Ma in Tibet c’è un proverbio molto bello che dice “Le mura esterne di pietra possono crollare, le mura interna del Dharma non possono essere distrutte”. Come a dire che malgrado i loro templi e i loro testi sacri siano stati distrutti la fede dei tibetani è rimasta integra. La forza dei tibetani è la loro identità. Ed è per questo che malgrado siano passati 58 anni e due generazioni dall’invasione, oggi monaci ventenni scendono in piazza a gridare Tibet libero. I cinesi lo sanno e sanno che solo distruggendo l’identità culturale del Tibet possono assimilarli.

Il Tibet ha anche grandi risorse.

Certo, poi vengono l’economia e le cose materiali, le materie prime, il territorio e soprattutto i fiumi. Dal Tibet nascono i cinque fiumi più importanti dell’Asia. L’Indo, il Bramaputra, il Mekong, il fiume Giallo e il fiume Azzurro. Le guerre del futuro saranno guerre per l’acqua, controllare la sorgente di fiumi che bagnano due miliardi e mezzo di persone sarà decisivo. E poi una piattaforma di 8mila metri di altezza è l’ideale per lanciare missili.

Lei ha vissuto trent’anni a stretto contatto con i tibetani. Quale insegnamento ha ricavato da questa esperienza?

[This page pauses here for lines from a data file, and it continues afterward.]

/-- The first code of R141 and R496 a job record fails with against its image; 0 for none. rec is the record's bytes, b the
image's. Code 0x000D is the load limits' (R219). -/
def jobCode (s : M8) (b rec_ : Bytes) : Nat × Option LoadFail :=
  let r := jobRecOf rec_
  let img := imageTables b
  let bytesOf (k : Rank) : Nat := leField (img.layouts.getD k.layout []) 40 4
  if r.programHash ≠ sha256 b then (1, none)
  else if !(versionHeld s.fl r.datasetVersion) then (2, none)
  else if !jobRecOk rec_ then (8, none)
  else if slotSum r ≠ r.batch then (3, none)
  else if !slotMapOk r then (4, none)
  else match loadLimits s b with
    | some f => (0x0D, some f)
    | none =>
      if r.ranks.any fun k => k.layout ≥ img.layouts.length then (8, none)
      else if r.ranks.any fun k => k.slotStride < bytesOf k || k.bufStride < k.slots * k.slotStride then (5, none)
      else if r.ranks.any fun k => k.credit == 0 && k.nbuf ≤ maxDeliveryOff img then (6, none)
      else if r.ranks.any fun k => !isPow2 k.nrec || k.nrec < k.nbuf then (7, none)
      else if !readbackOk s r then (9, none)
      else if r.batch > Config.datasetCount img.datasetLink then (0x0C, none)
      else if r.ranks.any fun k => !connOk s k then (0x12, none)
      else if r.ranks.any fun k => !grantsOk s k then (0x13, none)
      else (0, none)

/-- The codes an audit's image and original record can be refused with: no transport is used (R291, R293). -/
def auditCode (s : M8) (b rec_ : Bytes) : Nat × Option LoadFail :=
  let h := rec_.take 64
  let j := rec_.drop 64
  let mode := leField h 0 1
  let flags := leField h 1 1
  let headOk := rec_.length ≥ 64 && mode ≤ 2 && flags < 8 && leField h 3 1 == 0 && leField h 19 1 == 0 && leField h 27 1 == 0 &&
    leField h 52 12 == 0 && !(mode == 2 && bit flags 0) &&
    (!bit flags 0 || (1 ≤ leField h 48 4 && leField h 48 4 ≤ 16777216))
  let r := jobRecOf j
  if !headOk || !jobRecOk j then (8, none)
  else if r.programHash ≠ sha256 b then (1, none)
  else if !(versionHeld s.fl r.datasetVersion) then (2, none)
  else if slotSum r ≠ r.batch then (3, none)
  else if !slotMapOk r then (4, none)
  else match loadLimits s b with
    | some f => (0x0D, some f)
    | none =>
      if r.ranks.any fun k => k.layout ≥ (imageTables b).layouts.length then (8, none)
      else if r.batch > Config.datasetCount (oneSec b 0x0A 0xFF) then (0x0C, none)
      else (0, none)

/-- A refused load: Failed, with its code; no tile state changes (R141, R219). -/
def refuseLoad (s : M8) (code : Nat) (f : Option LoadFail) : M8 :=
  let s := odSet (enterJobState s 6) Od.JOB_FAIL code
  match f with
  | some f => odSet (odSet (odSet s Od.LOAD_LIMIT f.limit) Od.LOAD_TILE f.tile) Od.LOAD_OFFSET f.offset
  | none => s

/-! ### Loading (R142, R146, R217, R220, R487, R499, R501) -/

/-- Load one tile from the image: its SRAM, sync objects, instructions and threads (R217, R220). -/
def loadTile (s : M8) (b : Bytes) (t : Nat) : M8 :=
  let base := 0x020000000000 + t * 0x1000000
  let s := writeMem (clearMem s base 0xFC0000) base (oneSec b 3 t)
  let objs := syncTable b t
  let s := (List.range 4032).foldl (fun s k => match objs[k]? with
    | some o => setSync s (t * 4096 + k) o
    | none => if s.sync.has (t * 4096 + k) then setSync s (t * 4096 + k) {} else s) s
  let code := codeWords b t
  let s := modTile s t fun x => { emptyTile x with
    istore := (List.range code.length).foldl (fun m k => m.set 0 k (code.getD k 0)) [], ilen := code.length,
    initThreads := threadTable b t, prog := code.length * 8 }
  enterTileSt s t .loaded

Un insegnamento che mi ha modificato profondamente. Ho capito la loro spiritualità, una spiritualità che prescinde da un Dio creatore. Grandi maestri tibetani mi hanno spiegato come le forze del bene e del male saranno sempre presenti e in eterno contrasto tra loro. Nessuna riuscirà mai a prevalere. E io capii che c’era del vero in questa affermazione. Sono cinquemila anni che ci battiamo perché il bene vinca sul male ma questo non succede mai.

Nel pensiero tibetano non esiste il dualismo che caratterizza il pensiero occidentale. Non c’è un bene che si contrappone al male. Questo significa che noi non abbiamo nel cuore la macchia di un peccato originale. Quello che abbiamo è un’insidiosa nebbia nella nostra mente. Secondo l’insegnamento tibetano l’uomo, dopo un lungo percorso, ha la possibilità di uscire da questo “Samsara”, che è lo “stare nelle contraddizioni del mondo”, per salire a un livello più alto, il “Nirvana”.

Uno dei gradi maestri che ebbi la fortuna di incontrare mi spiegò che oltre la mente non esiste né samara, né nirvana. Il Libro tibetano dei morti, uno dei testi fondamentali del pensiero tibetano, ha come sottotitolo “Dottrina dell’autoliberazione mediante il riconoscimento delle divinità pacifiche e feroci della nostra mente”.

Le divinità pacifiche e feroci che noi vediamo dipinte nei monasteri tibetani non sono il diavolo, ma quello che abbiamo nella mente. E con un’attività costante è possibile modificare la nostra mente, favorendo gli atteggiamenti positivi e comprimendo quelli negativi, come mi ha detto il Dalai Lama. Da tutto questo risulta che la spiritualità è un processo di autoperfezionamento. Una spiritualità  che non impone il credere nei dogmi è di una modernità straordinaria.

Qual è la soluzione al problema tibetano?

E’ evidente qual è la soluzione al problema tibetano. E’ che crolli il regime comunista cinese.